As the new era of legal cannabis progresses, our firm continues to provide unparalleled business strategy and license consultation services to clients pursuing a California cannabis manufacturing license. For prospective clients, our cannabis consultants have provided the following brief overview to help you understand the process of setting up your own manufacturing operation legally. Our review covers the following points:
- Brief review of California’s marijuana laws, including the following:
- The Compassionate Use Act (CUA) (Proposition 215)
- The Medical Marijuana Program Act (MMP) (SB 420)
- The Medical Cannabis Regulation and Safety Act (MCRSA) (AB 243, AB266, SB643)
- The Adult Use of Marijuana Act (AUMA) (Proposition 64)
- The Medical and Adult Use of Cannabis Regulation and Safety Act (MAUCRSA) (SB 94)
- The Federal Controlled Substances Act (CSA)
- The Cole Memo and Farr Rohrabacher Amendment
- Takeaway Message
- How operating a marijuana manufacturing business has changed under California law
- Steps you will need to take to get a cultivation license in California
- Anticipated marijuana cultivation start-up costs
- Brief Review – Over the past 21 years, California has experienced a major shift in policy related to production, distribution, possession, and use of marijuana. While it is legal to operate a marijuana manufacturing business, it is important to understand the evolution of state law and how it is radically changing the industry.

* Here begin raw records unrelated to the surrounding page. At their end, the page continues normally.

/-! ### `setBit` -/

@[simp] theorem setBit_w (s : State) (v : Bit) : (s.setBit v).w = s.w := by rfl
@[simp] theorem setBit_h (s : State) (v : Bit) : (s.setBit v).h = s.h := by rfl
@[simp] theorem setBit_pixlen (s : State) (v : Bit) : (s.setBit v).pixlen = s.pixlen := by rfl
@[simp] theorem setBit_mlen (s : State) (v : Bit) : (s.setBit v).mlen = s.mlen := by rfl
@[simp] theorem setBit_plen (s : State) (v : Bit) : (s.setBit v).plen = s.plen := by rfl
@[simp] theorem setBit_idx (s : State) (v : Bit) : (s.setBit v).idx = s.idx := by rfl
@[simp] theorem setBit_bit (s : State) (v : Bit) : (s.setBit v).bit = v := by rfl
@[simp] theorem setBit_blen (s : State) (v : Bit) : (s.setBit v).blen = s.blen := by rfl
@[simp] theorem setBit_pos (s : State) (v : Bit) : (s.setBit v).pos = s.pos := by rfl
@[simp] theorem setBit_cap (s : State) (v : Bit) : (s.setBit v).cap = s.cap := by rfl
@[simp] theorem setBit_key (s : State) (v : Bit) : (s.setBit v).key = s.key := by rfl
@[simp] theorem setBit_status (s : State) (v : Bit) : (s.setBit v).status = s.status := by rfl
@[simp] theorem setBit_progress (s : State) (v : Bit) : (s.setBit v).progress = s.progress := by rfl
@[simp] theorem setBit_pix (s : State) (v : Bit) : (s.setBit v).pix = s.pix := by rfl
@[simp] theorem setBit_msg (s : State) (v : Bit) : (s.setBit v).msg = s.msg := by rfl
@[simp] theorem setBit_pwd (s : State) (v : Bit) : (s.setBit v).pwd = s.pwd := by rfl
@[simp] theorem setBit_bits (s : State) (v : Bit) : (s.setBit v).bits = s.bits := by rfl
@[simp] theorem setBit_inFlight (s : State) (v : Bit) : (s.setBit v).inFlight = s.inFlight := by rfl
@[simp] theorem setBit_agenda (s : State) (v : Bit) : (s.setBit v).agenda = s.agenda := by rfl
@[simp] theorem setBit_hostData (s : State) (v : Bit) : (s.setBit v).hostData = s.hostData := by rfl
@[simp] theorem setBit_powerOn (s : State) (v : Bit) : (s.setBit v).powerOn = s.powerOn := by rfl
@[simp] theorem setBit_draws (s : State) (v : Bit) : (s.setBit v).draws = s.draws := by rfl
@[simp] theorem setBit_pixAt (s : State) (v : Bit) : (s.setBit v).pixAt = s.pixAt := by rfl
@[simp] theorem setBit_msgAt (s : State) (v : Bit) : (s.setBit v).msgAt = s.msgAt := by rfl
@[simp] theorem setBit_pwdAt (s : State) (v : Bit) : (s.setBit v).pwdAt = s.pwdAt := by rfl
@[simp] theorem setBit_bitsAt (s : State) (v : Bit) : (s.setBit v).bitsAt = s.bitsAt := by rfl
@[simp] theorem setBit_busy (s : State) (v : Bit) : (s.setBit v).busy = s.busy := by rfl
@[simp] theorem setBit_done (s : State) (v : Bit) : (s.setBit v).done = s.done := by rfl

/-! ### `setBlen` -/

@[simp] theorem setBlen_w (s : State) (v : Big) : (s.setBlen v).w = s.w := by rfl
@[simp] theorem setBlen_h (s : State) (v : Big) : (s.setBlen v).h = s.h := by rfl
@[simp] theorem setBlen_pixlen (s : State) (v : Big) : (s.setBlen v).pixlen = s.pixlen := by rfl
@[simp] theorem setBlen_mlen (s : State) (v : Big) : (s.setBlen v).mlen = s.mlen := by rfl
@[simp] theorem setBlen_plen (s : State) (v : Big) : (s.setBlen v).plen = s.plen := by rfl
@[simp] theorem setBlen_idx (s : State) (v : Big) : (s.setBlen v).idx = s.idx := by rfl
@[simp] theorem setBlen_bit (s : State) (v : Big) : (s.setBlen v).bit = s.bit := by rfl
@[simp] theorem setBlen_blen (s : State) (v : Big) : (s.setBlen v).blen = v := by rfl
@[simp] theorem setBlen_pos (s : State) (v : Big) : (s.setBlen v).pos = s.pos := by rfl
@[simp] theorem setBlen_cap (s : State) (v : Big) : (s.setBlen v).cap = s.cap := by rfl
@[simp] theorem setBlen_key (s : State) (v : Big) : (s.setBlen v).key = s.key := by rfl
@[simp] theorem setBlen_status (s : State) (v : Big) : (s.setBlen v).status = s.status := by rfl
@[simp] theorem setBlen_progress (s : State) (v : Big) : (s.setBlen v).progress = s.progress := by rfl
@[simp] theorem setBlen_pix (s : State) (v : Big) : (s.setBlen v).pix = s.pix := by rfl
@[simp] theorem setBlen_msg (s : State) (v : Big) : (s.setBlen v).msg = s.msg := by rfl
@[simp] theorem setBlen_pwd (s : State) (v : Big) : (s.setBlen v).pwd = s.pwd := by rfl
@[simp] theorem setBlen_bits (s : State) (v : Big) : (s.setBlen v).bits = s.bits := by rfl
@[simp] theorem setBlen_inFlight (s : State) (v : Big) : (s.setBlen v).inFlight = s.inFlight := by rfl
@[simp] theorem setBlen_agenda (s : State) (v : Big) : (s.setBlen v).agenda = s.agenda := by rfl
@[simp] theorem setBlen_hostData (s : State) (v : Big) : (s.setBlen v).hostData = s.hostData := by rfl
@[simp] theorem setBlen_powerOn (s : State) (v : Big) : (s.setBlen v).powerOn = s.powerOn := by rfl
@[simp] theorem setBlen_draws (s : State) (v : Big) : (s.setBlen v).draws = s.draws := by rfl
@[simp] theorem setBlen_pixAt (s : State) (v : Big) : (s.setBlen v).pixAt = s.pixAt := by rfl
@[simp] theorem setBlen_msgAt (s : State) (v : Big) : (s.setBlen v).msgAt = s.msgAt := by rfl
@[simp] theorem setBlen_pwdAt (s : State) (v : Big) : (s.setBlen v).pwdAt = s.pwdAt := by rfl
@[simp] theorem setBlen_bitsAt (s : State) (v : Big) : (s.setBlen v).bitsAt = s.bitsAt := by rfl
@[simp] theorem setBlen_busy (s : State) (v : Big) : (s.setBlen v).busy = s.busy := by rfl
@[simp] theorem setBlen_done (s : State) (v : Big) : (s.setBlen v).done = s.done := by rfl

/-! ### `setPos` -/

@[simp] theorem setPos_w (s : State) (v : Big) : (s.setPos v).w = s.w := by rfl
@[simp] theorem setPos_h (s : State) (v : Big) : (s.setPos v).h = s.h := by rfl
@[simp] theorem setPos_pixlen (s : State) (v : Big) : (s.setPos v).pixlen = s.pixlen := by rfl
@[simp] theorem setPos_mlen (s : State) (v : Big) : (s.setPos v).mlen = s.mlen := by rfl
@[simp] theorem setPos_plen (s : State) (v : Big) : (s.setPos v).plen = s.plen := by rfl
@[simp] theorem setPos_idx (s : State) (v : Big) : (s.setPos v).idx = s.idx := by rfl
@[simp] theorem setPos_bit (s : State) (v : Big) : (s.setPos v).bit = s.bit := by rfl
@[simp] theorem setPos_blen (s : State) (v : Big) : (s.setPos v).blen = s.blen := by rfl
@[simp] theorem setPos_pos (s : State) (v : Big) : (s.setPos v).pos = v := by rfl
@[simp] theorem setPos_cap (s : State) (v : Big) : (s.setPos v).cap = s.cap := by rfl
@[simp] theorem setPos_key (s : State) (v : Big) : (s.setPos v).key = s.key := by rfl
@[simp] theorem setPos_status (s : State) (v : Big) : (s.setPos v).status = s.status := by rfl
@[simp] theorem setPos_progress (s : State) (v : Big) : (s.setPos v).progress = s.progress := by rfl
@[simp] theorem setPos_pix (s : State) (v : Big) : (s.setPos v).pix = s.pix := by rfl
@[simp] theorem setPos_msg (s : State) (v : Big) : (s.setPos v).msg = s.msg := by rfl
@[simp] theorem setPos_pwd (s : State) (v : Big) : (s.setPos v).pwd = s.pwd := by rfl
@[simp] theorem setPos_bits (s : State) (v : Big) : (s.setPos v).bits = s.bits := by rfl
@[simp] theorem setPos_inFlight (s : State) (v : Big) : (s.setPos v).inFlight = s.inFlight := by rfl
@[simp] theorem setPos_agenda (s : State) (v : Big) : (s.setPos v).agenda = s.agenda := by rfl
@[simp] theorem setPos_hostData (s : State) (v : Big) : (s.setPos v).hostData = s.hostData := by rfl
@[simp] theorem setPos_powerOn (s : State) (v : Big) : (s.setPos v).powerOn = s.powerOn := by rfl
@[simp] theorem setPos_draws (s : State) (v : Big) : (s.setPos v).draws = s.draws := by rfl
@[simp] theorem setPos_pixAt (s : State) (v : Big) : (s.setPos v).pixAt = s.pixAt := by rfl
@[simp] theorem setPos_msgAt (s : State) (v : Big) : (s.setPos v).msgAt = s.msgAt := by rfl
@[simp] theorem setPos_pwdAt (s : State) (v : Big) : (s.setPos v).pwdAt = s.pwdAt := by rfl
@[simp] theorem setPos_bitsAt (s : State) (v : Big) : (s.setPos v).bitsAt = s.bitsAt := by rfl
@[simp] theorem setPos_busy (s : State) (v : Big) : (s.setPos v).busy = s.busy := by rfl
@[simp] theorem setPos_done (s : State) (v : Big) : (s.setPos v).done = s.done := by rfl

/-! ### `setCap` -/

@[simp] theorem setCap_w (s : State) (v : Len) : (s.setCap v).w = s.w := by rfl
@[simp] theorem setCap_h (s : State) (v : Len) : (s.setCap v).h = s.h := by rfl
@[simp] theorem setCap_pixlen (s : State) (v : Len) : (s.setCap v).pixlen = s.pixlen := by rfl
@[simp] theorem setCap_mlen (s : State) (v : Len) : (s.setCap v).mlen = s.mlen := by rfl
@[simp] theorem setCap_plen (s : State) (v : Len) : (s.setCap v).plen = s.plen := by rfl
@[simp] theorem setCap_idx (s : State) (v : Len) : (s.setCap v).idx = s.idx := by rfl
@[simp] theorem setCap_bit (s : State) (v : Len) : (s.setCap v).bit = s.bit := by rfl
@[simp] theorem setCap_blen (s : State) (v : Len) : (s.setCap v).blen = s.blen := by rfl
@[simp] theorem setCap_pos (s : State) (v : Len) : (s.setCap v).pos = s.pos := by rfl
@[simp] theorem setCap_cap (s : State) (v : Len) : (s.setCap v).cap = v := by rfl
@[simp] theorem setCap_key (s : State) (v : Len) : (s.setCap v).key = s.key := by rfl
@[simp] theorem setCap_status (s : State) (v : Len) : (s.setCap v).status = s.status := by rfl
@[simp] theorem setCap_progress (s : State) (v : Len) : (s.setCap v).progress = s.progress := by rfl
@[simp] theorem setCap_pix (s : State) (v : Len) : (s.setCap v).pix = s.pix := by rfl
@[simp] theorem setCap_msg (s : State) (v : Len) : (s.setCap v).msg = s.msg := by rfl
@[simp] theorem setCap_pwd (s : State) (v : Len) : (s.setCap v).pwd = s.pwd := by rfl
@[simp] theorem setCap_bits (s : State) (v : Len) : (s.setCap v).bits = s.bits := by rfl
@[simp] theorem setCap_inFlight (s : State) (v : Len) : (s.setCap v).inFlight = s.inFlight := by rfl
@[simp] theorem setCap_agenda (s : State) (v : Len) : (s.setCap v).agenda = s.agenda := by rfl
@[simp] theorem setCap_hostData (s : State) (v : Len) : (s.setCap v).hostData = s.hostData := by rfl
@[simp] theorem setCap_powerOn (s : State) (v : Len) : (s.setCap v).powerOn = s.powerOn := by rfl
@[simp] theorem setCap_draws (s : State) (v : Len) : (s.setCap v).draws = s.draws := by rfl
@[simp] theorem setCap_pixAt (s : State) (v : Len) : (s.setCap v).pixAt = s.pixAt := by rfl
@[simp] theorem setCap_msgAt (s : State) (v : Len) : (s.setCap v).msgAt = s.msgAt := by rfl
@[simp] theorem setCap_pwdAt (s : State) (v : Len) : (s.setCap v).pwdAt = s.pwdAt := by rfl
@[simp] theorem setCap_bitsAt (s : State) (v : Len) : (s.setCap v).bitsAt = s.bitsAt := by rfl
@[simp] theorem setCap_busy (s : State) (v : Len) : (s.setCap v).busy = s.busy := by rfl
@[simp] theorem setCap_done (s : State) (v : Len) : (s.setCap v).done = s.done := by rfl

/-! ### `setKey` -/

@[simp] theorem setKey_w (s : State) (v : Len) : (s.setKey v).w = s.w := by rfl
@[simp] theorem setKey_h (s : State) (v : Len) : (s.setKey v).h = s.h := by rfl
@[simp] theorem setKey_pixlen (s : State) (v : Len) : (s.setKey v).pixlen = s.pixlen := by rfl
@[simp] theorem setKey_mlen (s : State) (v : Len) : (s.setKey v).mlen = s.mlen := by rfl
@[simp] theorem setKey_plen (s : State) (v : Len) : (s.setKey v).plen = s.plen := by rfl
@[simp] theorem setKey_idx (s : State) (v : Len) : (s.setKey v).idx = s.idx := by rfl
@[simp] theorem setKey_bit (s : State) (v : Len) : (s.setKey v).bit = s.bit := by rfl
@[simp] theorem setKey_blen (s : State) (v : Len) : (s.setKey v).blen = s.blen := by rfl
@[simp] theorem setKey_pos (s : State) (v : Len) : (s.setKey v).pos = s.pos := by rfl
@[simp] theorem setKey_cap (s : State) (v : Len) : (s.setKey v).cap = s.cap := by rfl
@[simp] theorem setKey_key (s : State) (v : Len) : (s.setKey v).key = v := by rfl
@[simp] theorem setKey_status (s : State) (v : Len) : (s.setKey v).status = s.status := by rfl
@[simp] theorem setKey_progress (s : State) (v : Len) : (s.setKey v).progress = s.progress := by rfl
@[simp] theorem setKey_pix (s : State) (v : Len) : (s.setKey v).pix = s.pix := by rfl
@[simp] theorem setKey_msg (s : State) (v : Len) : (s.setKey v).msg = s.msg := by rfl
@[simp] theorem setKey_pwd (s : State) (v : Len) : (s.setKey v).pwd = s.pwd := by rfl
@[simp] theorem setKey_bits (s : State) (v : Len) : (s.setKey v).bits = s.bits := by rfl
@[simp] theorem setKey_inFlight (s : State) (v : Len) : (s.setKey v).inFlight = s.inFlight := by rfl
@[simp] theorem setKey_agenda (s : State) (v : Len) : (s.setKey v).agenda = s.agenda := by rfl
@[simp] theorem setKey_hostData (s : State) (v : Len) : (s.setKey v).hostData = s.hostData := by rfl
@[simp] theorem setKey_powerOn (s : State) (v : Len) : (s.setKey v).powerOn = s.powerOn := by rfl
@[simp] theorem setKey_draws (s : State) (v : Len) : (s.setKey v).draws = s.draws := by rfl
@[simp] theorem setKey_pixAt (s : State) (v : Len) : (s.setKey v).pixAt = s.pixAt := by rfl
@[simp] theorem setKey_msgAt (s : State) (v : Len) : (s.setKey v).msgAt = s.msgAt := by rfl
@[simp] theorem setKey_pwdAt (s : State) (v : Len) : (s.setKey v).pwdAt = s.pwdAt := by rfl
@[simp] theorem setKey_bitsAt (s : State) (v : Len) : (s.setKey v).bitsAt = s.bitsAt := by rfl
@[simp] theorem setKey_busy (s : State) (v : Len) : (s.setKey v).busy = s.busy := by rfl
@[simp] theorem setKey_done (s : State) (v : Len) : (s.setKey v).done = s.done := by rfl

- The Compassionate Use Act (CUA) – Starting in 1996, California voters approved Proposition 215, also known as the Compassionate Use Act (http://www.canorml.org/medical-marijuana/patients-guide-to-california-law), which exempts patients from prosecution for a controlled substance if they obtained a recommendation from their doctor to use marijuana for their medical needs. This law marked the first time in U.S. history that a state legalized marijuana in opposition to the U.S. Controlled Substances Act. However this law did not mention marijuana manufacturing or cannabis concentrates and did not include any supporting guidelines indicating how much or where this marijuana would be grown, whether patients could distribute marijuana to other patients with a doctor’s recommendation, what permits or licenses would be needed, whether taxes should be paid, and many other questions.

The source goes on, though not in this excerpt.